Open up your “server” and add your disk. Bonus points for professional cable management and mounting 😉

Add Disk

Power up your host and wait for it to come back up. Once you can SSH back in, run lsblk to identify the new disk. My disk has been cleaned using DISKPART and therefore it’s the one listed with no partitions. Note the sdX identifer for the new drive. In this case my drive is sdb.

lsblk

Run hdparm /dev/sdX and note the Model and SerialNo of the device

hdparm

Run ls -la /dev/disk/by-id and note the filename that points to your /dev/sdX

ls -la path

Also note the wwn-0x5XXXXXXXX number that points to your /dev/sdX

ls -la wwn

Now you have all the information required to add the disk to the CVM config. Edit the CVM config by running virsh list --all to get the CVM name, then run virsh edit CVMNAME. You may need to shut down the CVM with virsh shutdown CVMNAME first if it’s not already off.

virsh edit

Add a new disk block to the XML config. I coped and pasted an existing block. Make sure to update the entries in the following list. The editor is vi so press i to enter INSERT mode.

  • source dev is the ata-DeviceName path from the ls -la command
  • target dev is a unique device ID for the CVM, I went with sdd as it was the next one available from all device blocks currently in this file
  • serial is the SerialNo of the device from hdparm command
  • wwn is the id after wwn-0x in the ls -la command
  • product is the Model from the hdparm command, however this disk model name caused the update of the CVM config to fail. It appears you need exactly 2 words, alphanumeric characters only so I modifed the model number appropriately.
  • address is a unique SCSI LUN for the CVM, I just incremented the unit by 1 from the previous disk block

add block

Once you’ve made your edits, hit esc then wq, enter to save.

virsh editied


Back on the CVM

Start your CVM (virsh start CVMNAME) and SSH to it. If you had previously stopped the cluster then it should still be stopped. You can check with cluster status. Since this is a single node guide, I won’t restart the cluster just yet.
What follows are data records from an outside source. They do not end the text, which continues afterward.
-- ==== Sys2Proof/Machine/Core.lean ====
section
/-! DEFINITION. The part as the host runs it. -/

def Sys2Proof.core : Host.Core :=
  { State := Sys2Proof.Machine.State, Fault := Sys2Proof.Machine.Fault, Refusal := Sys2Proof.Machine.Refusal,
    step := Sys2Proof.Machine.step, reset := Sys2Proof.Machine.State.reset }
end

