/-- A frame or heartbeat of the present run ahead or behind by more than the resync limit: every entry of the channel
leaves in the order of R91 as a record flagged FLUSHED; then come the RESYNC record and, for a frame, its publication
flagged RESYNC, with its AWAIT entry in PAIRED mode, or, for a heartbeat, its ARRIVAL record flagged HEARTBEAT and
RESYNC. NextSeq becomes e + 1, or s for a heartbeat, the resync is counted, the port's waiting frame enters the input,
and nothing else changes: entries of other channels stay (R97, R98, R108, R109, R110, R125). The AWAIT entry finds the
channel empty, and is created when the pool has room (R121, R125). That an offer carries what tells its frame from
others is the model's own (log 35). -/
def Obligations.FrameFarAwayResynchronises : Prop :=
  ∀ (k : PortNo) (f : Classified) (next : Nat) (direction : Direction) (s : State), s.Arrives k f →
    let x := s.channel f.channel
    let c := x.settings
    let m := c.modulus
    let by' : FrameTag := { port := f.port, stamp := f.capture.stamp, lane := c.lane }
    let d := behindBy m f.s next
    x.nextSeq = some next → d ≠ 0 →
    (direction = .ahead ∧ d < m / 2 ∧ c.resyncLimit < d ∨ direction = .behind ∧ m / 2 ≤ d ∧ c.resyncLimit < m - d) →
    let after := (f.s + f.c) % m
    let await (first count : Nat) : Entry :=
      { channel := f.channel
        kind := .await { line := f.line, port := f.port, stamp := f.capture.stamp, delay := f.delay
                         time := f.capture.dated f.delay }
        first := first, count := count, deadline := f.capture.stamp.n + microseconds c.partnerWindow, order := 0 }
    let flushed := s.collection f.channel
    let r : ResyncRecord :=
      { channel := f.channel, port := f.port, line := f.line, time := s.reading, oldNext := next
        newNext := after, direction := direction, flushed := flushed.length }
    let own (y : Record) : Offer := { lane := c.lane, source := .table f.channel (some by'), record := y }
    let cleared := flushEntries (some by') flushed (s.setInput k none)
    let told : State := { cleared with offers := cleared.offers ++ [own (.resync r)] }
    let asked := if 1 ≤ f.c ∧ c.mode = .paired then requestEntry by' (await f.s f.c) none told else told
    let taken : State :=
      if f.c = 0 then
        { asked with offers := asked.offers ++ [own (f.arrival { heartbeat := true, resync := true } 0 0)] }
      else
        ({ asked with
            offers := asked.offers ++ [own (f.arrival { published := true, resync := true } f.s f.c)] } : State).bump
          (.table f.channel .published)
    cleared.entries = s.entries.filter (fun e => decide (e.channel ≠ f.channel))
    ∧ cleared.offers = s.offers ++ flushed.map (fun e => own (e.leaving c s.count .flushed))
    ∧ (1 ≤ c.entryCap → told.entries.length < 4096 → requestEntry by' (await f.s f.c) none told =
        { told with entries := insertEntry { await f.s f.c with order := s.nextOrder } told.entries
                    nextOrder := s.nextOrder + 1 })
    ∧ exec (.tableTakeFrame k) s = .next (refillInput k
        ((taken.setChannel f.channel { x with nextSeq := some after }).bump (.table f.channel .resyncs)))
Run lsblk to see what sdX designation the new drive has been given inside the CVM. In my case the drive has no partitions and is not mounted.

lsblk cvm

To create a new partition on the drive run sudo cluster/bin/repartition_disks -d /dev/sdX

repartition disks

The disk now shows with a single partition

Partitioned disk

Format the disk with sudo cluster/bin/clean_disks -p /dev/sdX1 (get partition id from above command, mine is sdb1)

clean disk

Mount the new partition with sudo cluster/bin/mount_disks

Mount disk

Verify the partition is mounted with lsblk

Partitioned mounted

Restart the cluster with cluster start. Once the cluster is up, verify the disk is visible using ncli disk ls. If the disk is an SSD, then note the disk id number. In my example it is 0005b1cc-e043-664e-02c5-001b2118e830::1480606.

If the disk is not showing in ncli disk ls then you many need to stop and restart the cluster again. In my case, I waited around 10 minutes with no disk showing up. But after a cluster stop / start the disk was immediately visible.*

* It’s possible I ran the mount command while the cluster was running which is what actually brought the disk online in ncli and PE. If I get chance I’ll test this more thoroughly.

ncli ls

If this is a hard disk then skip this step. If you added an SSD you need to update the disk type with the following ncli command

ncli disk update id=0005b1cc-e043-664e-02c5-001b2118e830::1480606 tier-name=SSD-SATA

ncli update

Once the disk is showing and in the correct tier, you should shortly be able to see the disk in Prism Elements. Check in Hardware > Table > Disk section

ncli update

Sources

/u/gdo on this Reddit thread

A now deleted blog post

Written with StackEdit.

4 comments:

  1. So I ran through your guide using it with a 3 node cluster.
    First, thank you for the documentation lmao you saved my life.

    Secondly,
    when adding the disks there is no need to actually stop the cluster.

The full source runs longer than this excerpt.